-- ==== Sys2Proof/Certificates/Slice0/Obligations.lean ====
section
/-! DEFINITION. The statements for the provers, from the numbered rules of spec/. -/

open Sys2Proof Sys2Proof.Machine

/-! ### Encoding (30_encoding.md) -/

/-- Decoding the encoding of a well-formed command gives it back, every operand at every value (R120, R122 to R124). -/
def Obligations.DecodeOfEncode : Prop :=
  ∀ i : Instr, i.wellFormed = true → decode (encode i) = .command i

/-- Each legal word is the encoding of exactly one well-formed command (R124, R126, R127). -/
def Obligations.EncodeOfDecode : Prop :=
  ∀ (w : Word) (i : Instr), decode w = .command i → i.wellFormed = true ∧ encode i = w

/-- The illegal words are those of the five items of R125; one raises ILLEGAL when no error is recorded, is blocked when
one is, and has no other effect (R125). -/
def Obligations.IllegalWordsExactly : Prop :=
  ∀ w : Word,
    ((∃ why, decode w = .illegal why) ↔ IllegalWord w) ∧
      ∀ (s : State) (rest : List HostInput), s.port.inputs = .word w :: rest → IllegalWord w →
        ∃ t, step s = .next t ∧ s.SameEncoder t ∧ s.SameDecoder t ∧ t.bw = s.bw ∧
          (s.ctl.err = false → t.ctl = { err := true, cause := .illegal } ∧
            (s.withInputs rest).Observes t [Response.error .illegal] []) ∧
          (s.ctl.err = true → t.ctl = s.ctl ∧
            (s.withInputs rest).Observes t [{ exec := false, cause := s.ctl.cause, data := 0 }] [])

/-- The worked encodings (R130). -/
def Obligations.WorkedEncodings : Prop :=
  decode 0x11000061 = .command (.fcPush 0x61) ∧ decode 0x21000001 = .command (.bwBit true) ∧
    decode 0x31000022 = .command (.brPush 0x22) ∧
    decode 0x03106100 = .command (.rdreg (Reg.freq 0x61).addr) ∧
    decode 0x03530800 = .command (.rdreg (Reg.encCode 0x61 0).addr) ∧ (Reg.encCode 0x61 0).addr = 0x5308 ∧
    decode 0x03000100 = .command (.rdreg Reg.status.addr) ∧ decode 0x15000000 = .command .encRun ∧
    decode 0x21000002 = .illegal .bitFieldNotZero ∧ decode 0x03001100 = .illegal .unmappedAddress

/-! ### One step -/

/-- A step whose next input is a legal word runs its command, and nothing else (60_exceptions.md R353). -/
def Obligations.StepRunsDecodedCommand : Prop :=
  ∀ (s : State) (w : Word) (rest : List HostInput) (i : Instr),
    s.port.inputs = .word w :: rest → decode w = .command i → step s = exec i (s.withInputs rest)

/-- A command runs from where the host places its word (log entry 1). -/
def Obligations.PlacedWordRuns : Prop :=
  ∀ (s : State) (i : Instr), i.wellFormed = true → step (s.withFetchWord 32 (encode i).toNat) = exec i s

/-- The commands of a sequence of words take effect in the order issued, each completing before the next begins
(20_memory.md R102). -/
def Obligations.RunIsTheCommandSequence : Prop :=
  ∀ (s : State) (is : List Instr) (rest : List HostInput), (∀ i ∈ is, i.wellFormed = true) →
    s.port.inputs = is.map (fun i => .word (encode i)) ++ rest →
    Host.Core.run Sys2Proof.core is.length s = execAll is (s.withInputs rest)

/-- Every step, and every command in every state, ends in a next state: nothing is refused and nothing faults
(30_encoding.md R126, 70_reset_and_hazards.md R395). -/
def Obligations.EveryCommandAnswers : Prop :=
  (∀ s : State, ∃ t, step s = .next t) ∧ ∀ (i : Instr) (s : State), ∃ t, exec i s = .next t

/-- A command ends in one of three ways, with exactly one response: it succeeds; or it is blocked; or, with no error
recorded, it raises one error, which is recorded (30_encoding.md R121, 60_exceptions.md R351). -/
def Obligations.ThreeWaysToEnd : Prop :=
  ∀ (i : Instr) (s t : State), exec i s = .next t → t.port.inputs = s.port.inputs ∧
    ((∃ d, t.port.responses = s.port.responses ++ [Response.ok d] ∧ (t.ctl = s.ctl ∨ t.ctl = Ctl.initial)) ∨
      (s.ctl.err = true ∧ (i.wellFormed = true → i.runsOnError = false) ∧ t.ctl = s.ctl ∧
        t.port.responses = s.port.responses ++ [{ exec := false, cause := s.ctl.cause, data := 0 }]) ∨
      (s.ctl.err = false ∧ ∃ c, c ≠ .none ∧ t.ctl = { err := true, cause := c } ∧
        t.port.responses = s.port.responses ++ [Response.error c]))

/-! ### Errors (60_exceptions.md) -/

/-- While an error is recorded, a word other than a legal NOP, RESET, ERRCLR or RDREG changes no field, emits nothing,
and responds with the recorded cause (R352). -/
def Obligations.ErrorBlocksCommands : Prop :=
  ∀ (s : State) (w : Word) (rest : List HostInput), s.port.inputs = .word w :: rest → s.ctl.err = true →
    (∀ i, decode w = .command i → i.runsOnError = false) →
    ∃ t, step s = .next t ∧ s.SameFields t ∧
      (s.withInputs rest).Observes t [{ exec := false, cause := s.ctl.cause, data := 0 }] []

/-- A recorded error stays as it is until ERRCLR, RESET or the reset input: the first one is kept (R353, R358). -/
def Obligations.FirstErrorIsKept : Prop :=
  ∀ (s t : State), step s = .next t → s.ctl.err = true →
    (∀ rest, s.port.inputs ≠ .resetInput :: rest) →
    (∀ w rest, s.port.inputs = .word w :: rest → decode w ≠ .command .errclr ∧ decode w ≠ .command .reset) →
    t.ctl = s.ctl

/-- A well-formed command raises only the causes the table of causes lists for it (R350; for DEC.SYM, 46_decoder.md R296). -/
def Obligations.CausesPerCommand : Prop :=
  ∀ (i : Instr) (s t : State), i.wellFormed = true → s.Inv → s.ctl.err = false → exec i s = .next t →
    t.ctl.err = true → t.ctl.cause ∈ i.mayRaise

/-- The CAUSE register reads the codes of the causes, and a corrupt stream is a code from 4 to 7 (R350, R356). -/
def Obligations.CauseCodes : Prop :=
  (∀ s : State, s.Reads 0x0002 (BitVec.ofNat 32 (match s.ctl.cause with
    | .none => 0
    | .illegal => 1
    | .sequence => 2
    | .overflow => 3
    | .exhausted => 4
    | .nomatch => 5
    | .badhdr => 6
    | .badmark => 7))) ∧
    ∀ c : Cause, c.corruptStream = true ↔ c = .exhausted ∨ c = .nomatch ∨ c = .badhdr ∨ c = .badmark

/-- The commands whose every error is raised before any change leave everything but err and cause; an error of DEC.TABLE
leaves no table ready, and the queue, the encoder side and the sink untouched (R355). -/
def Obligations.ErrorsArePrecise : Prop :=
  ∀ (i : Instr) (s t : State), s.ctl.err = false → exec i s = .next t → t.ctl.err = true →
    ((∃ b, i = .fcPush b) ∨ (∃ b, i = .brPush b) ∨ (∃ b, i = .bwByte b) ∨ i = .brBit ∨ i = .brByte ∨ i = .ccAssign ∨
      i = .encEmit → s.Raises i t.ctl.cause) ∧
    (i = .decTable → s.Inv →
      t.dct.ready = false ∧ t.br.queue = s.br.queue ∧ t.br.sealed = s.br.sealed ∧ s.SameEncoder t ∧ t.bw = s.bw ∧
        s.Observes t [Response.error t.ctl.cause] [])

/-! ### Reset and the system commands (47_system.md, 70_reset_and_hazards.md) -/

/-- Every field at its reset value (10_state.md R52), for every implementation's capacities, and the ID register. -/
def Obligations.ResetValues : Prop :=
  (∀ p : Params, let s := State.resetWith p
    s.params = p ∧ s.ctl.err = false ∧ s.ctl.cause = .none ∧
    (∀ k, tableGet s.fc.freq k = 0) ∧ s.fc.msg.length = 0 ∧
    s.ect.built = false ∧ s.ect.assigned = false ∧ s.ect.asize = 0 ∧ s.ect.maxlen = 0 ∧
    (∀ k, tableGet s.ect.len k = 0 ∧ tableGet s.ect.count k = 0 ∧ tableGet s.ect.alpha k = 0 ∧
      tableGet s.ect.code k = 0) ∧
    s.bw.acc = 0 ∧ s.bw.cnt = 0 ∧
    s.br.queue.length = 0 ∧ s.br.head = 0 ∧ s.br.cur = 0 ∧ s.br.cnt = 0 ∧ s.br.sealed = false ∧
    s.dct.ready = false ∧ s.dct.done = false ∧ s.dct.asize = 0 ∧ s.dct.maxlen = 0 ∧
    (∀ k, tableGet s.dct.alpha k = 0 ∧ tableGet s.dct.count k = 0 ∧ tableGet s.dct.len k = 0 ∧
      tableGet s.dct.code k = 0) ∧
    s.dct.cand = 0 ∧ s.dct.candLen = 0 ∧ s.Reads 0x0000 0x48554631) ∧
    ∃ p : Params, p.Admissible ∧ State.reset = State.resetWith p

/-- The reset input, at any time between commands, and the RESET command return every field to its reset value and leave
the parameters and the sink's record; the reset input gives no response; with nothing from the host the machine waits
unchanged (70_reset_and_hazards.md R390, R331). -/
def Obligations.ResetReturnsEveryField : Prop :=
  decode 0x01000000 = .command .reset ∧
  ∀ s : State,
    (∀ rest, s.port.inputs = .resetInput :: rest →
      ∃ t, step s = .next t ∧ t.IsResetState ∧ t.params = s.params ∧ (s.withInputs rest).Observes t [] []) ∧
    (∃ t, exec .reset s = .next t ∧ t.IsResetState ∧ t.params = s.params ∧ s.Observes t [Response.ok 0] []) ∧
    (s.port.inputs = [] → step s = .next s)

/-- NOP runs in every state, also while an error is recorded, and only responds (R330). -/
def Obligations.NopOnlyResponds : Prop :=
  decode 0x00000000 = .command .nop ∧
  ∀ s : State, ∃ t, exec .nop s = .next t ∧ s.SameFields t ∧ s.Observes t [Response.ok 0] []

/-- ERRCLR runs in every state, clears err and cause, and changes no other field (R332, 60_exceptions.md R357). -/
def Obligations.ErrclrClearsOnlyTheError : Prop :=
  decode 0x02000000 = .command .errclr ∧
  ∀ s : State, ∃ t, exec .errclr s = .next t ∧ t.ctl.err = false ∧ t.ctl.cause = .none ∧ s.SameEncoder t ∧
    s.SameDecoder t ∧ t.bw = s.bw ∧ s.Observes t [Response.ok 0] []

/-- RDREG of a mapped address runs in every state, responds the value of the one register at that address, and has no
side effect (R333). -/
def Obligations.RdregReadsOneRegister : Prop :=
  ∀ a : BitVec 16, mappedAddr a = true →
    decode (0x03#8 ++ a ++ 0x00#8) = .command (.rdreg a) ∧ ∃ r : Reg, r.addr = a ∧ (∀ r' : Reg, r'.addr = a → r' = r) ∧
      ∀ s : State, ∃ t, exec (.rdreg a) s = .next t ∧ s.SameFields t ∧ s.Observes t [Response.ok (s.readReg r)] []

/-- The registers of bank 0, and what of it is unmapped; STATUS, BW_STATE and BR_STATE bit by bit, their reserved bits 0 and
their reset values 0 (10_state.md R47 to R49). -/
def Obligations.BankZeroRegisters : Prop :=
  ∀ s : State,
    (s.Reads 0x0000 0x48554631 ∧ s.Reads 0x0002 (s.ctl.cause.code.setWidth 32) ∧ s.Reads 0x0003 (BitVec.ofNat 32 s.fc.msg.length) ∧
    s.Reads 0x0004 (BitVec.ofNat 32 s.ect.asize.toNat) ∧ s.Reads 0x0005 (BitVec.ofNat 32 s.ect.maxlen.toNat) ∧
    s.Reads 0x0008 (BitVec.ofNat 32 s.br.queue.length) ∧ s.Reads 0x0009 (BitVec.ofNat 32 s.br.head) ∧
    s.Reads 0x000A (BitVec.ofNat 32 s.br.avail) ∧ s.Reads 0x000B (BitVec.ofNat 32 (s.br.queue.getLast?.getD 0).toNat) ∧
    s.Reads 0x000C (BitVec.ofNat 32 s.dct.asize.toNat) ∧ s.Reads 0x000D (BitVec.ofNat 32 s.dct.maxlen.toNat) ∧
    s.Reads 0x000E (BitVec.ofNat 32 s.dct.candLen.toNat) ∧ s.Reads 0x000F (BitVec.ofNat 32 s.params.msgCap) ∧
    s.Reads 0x0010 (BitVec.ofNat 32 s.params.qCap)) ∧
    (∃ v : Word, s.Reads 0x0001 v ∧ v.getLsbD 0 = s.ctl.err ∧ v.getLsbD 1 = s.ect.built ∧
      v.getLsbD 2 = s.ect.assigned ∧ v.getLsbD 3 = s.br.sealed ∧ v.getLsbD 4 = s.dct.ready ∧
      v.getLsbD 5 = s.dct.done ∧ ∀ k, 6 ≤ k → v.getLsbD k = false) ∧
    (∃ v : Word, s.Reads 0x0006 v ∧ v.extractLsb' 0 8 = s.bw.acc ∧ v.toNat / 2 ^ 8 = s.bw.cnt.toNat) ∧
    (∃ v : Word, s.Reads 0x0007 v ∧ v.extractLsb' 0 8 = s.br.cur ∧ v.toNat / 2 ^ 8 = s.br.cnt.toNat) ∧
    (∀ p : Params, (State.resetWith p).Reads 0x0001 0 ∧ (State.resetWith p).Reads 0x0006 0 ∧
      (State.resetWith p).Reads 0x0007 0) ∧
    ∀ a : BitVec 16, 0x0010 < a.toNat → a.toNat < 0x1000 → mappedAddr a = false

/-- The table banks 1 to 10: the entries, and the eight slices of a 255-bit value, bit 255 reading 0; no other address
above bank 0 is mapped (10_state.md R50). -/
def Obligations.TableBankRegisters : Prop :=
  (∀ a : BitVec 16, 0x1000 ≤ a.toNat → mappedAddr a = true →
    (∃ x, x < 256 ∧ ∃ bank ∈ [1, 2, 3, 4, 6, 7, 8], a.toNat = 0x1000 * bank + x) ∨
    (∃ x k, x < 256 ∧ k < 8 ∧ (a.toNat = 0x5000 + 8 * x + k ∨ a.toNat = 0x9000 + 8 * x + k)) ∨
    ∃ k, k < 8 ∧ a.toNat = 0xA000 + k) ∧
  ∀ s : State,
    (∀ x : Byte,
      s.Reads (BitVec.ofNat 16 (0x1000 + x.toNat)) (tableGet s.fc.freq x.toNat) ∧
      s.Reads (BitVec.ofNat 16 (0x2000 + x.toNat)) (BitVec.ofNat 32 (tableGet s.ect.len x.toNat).toNat) ∧
      s.Reads (BitVec.ofNat 16 (0x3000 + x.toNat)) (BitVec.ofNat 32 (tableGet s.ect.count x.toNat).toNat) ∧
      s.Reads (BitVec.ofNat 16 (0x4000 + x.toNat)) (BitVec.ofNat 32 (tableGet s.ect.alpha x.toNat).toNat) ∧
      s.Reads (BitVec.ofNat 16 (0x6000 + x.toNat)) (BitVec.ofNat 32 (tableGet s.dct.alpha x.toNat).toNat) ∧
      s.Reads (BitVec.ofNat 16 (0x7000 + x.toNat)) (BitVec.ofNat 32 (tableGet s.dct.count x.toNat).toNat) ∧
      s.Reads (BitVec.ofNat 16 (0x8000 + x.toNat)) (BitVec.ofNat 32 (tableGet s.dct.len x.toNat).toNat)) ∧
    ∀ k, k < 8 →
      (∀ x : Byte,
        (∃ v : Word, s.Reads (BitVec.ofNat 16 (0x5000 + 8 * x.toNat + k)) v ∧
          ∀ j, j < 32 → v.getLsbD j = (tableGet s.ect.code x.toNat).getLsbD (32 * k + j)) ∧
        (∃ v : Word, s.Reads (BitVec.ofNat 16 (0x9000 + 8 * x.toNat + k)) v ∧
          ∀ j, j < 32 → v.getLsbD j = (tableGet s.dct.code x.toNat).getLsbD (32 * k + j))) ∧
      ∃ v : Word, s.Reads (BitVec.ofNat 16 (0xA000 + k)) v ∧ ∀ j, j < 32 → v.getLsbD j = s.dct.cand.getLsbD (32 * k + j)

= The task =
Give an exact copy of the lines above from the line with "decode 0x03000100 = .command" up to and including the line with "def Obligations.PlacedWordRuns : Prop", and leave everything else out.

= Reply =
    decode 0x03000100 = .command (.rdreg Reg.status.addr) ∧ decode 0x15000000 = .command .encRun ∧
    decode 0x21000002 = .illegal .bitFieldNotZero ∧ decode 0x03001100 = .illegal .unmappedAddress

/-! ### One step -/

/-- A step whose next input is a legal word runs its command, and nothing else (60_exceptions.md R353). -/
def Obligations.StepRunsDecodedCommand : Prop :=
  ∀ (s : State) (w : Word) (rest : List HostInput) (i : Instr),
    s.port.inputs = .word w :: rest → decode w = .command i → step s = exec i (s.withInputs rest)

/-- A command runs from where the host places its word (log entry 1). -/
def Obligations.PlacedWordRuns : Prop :=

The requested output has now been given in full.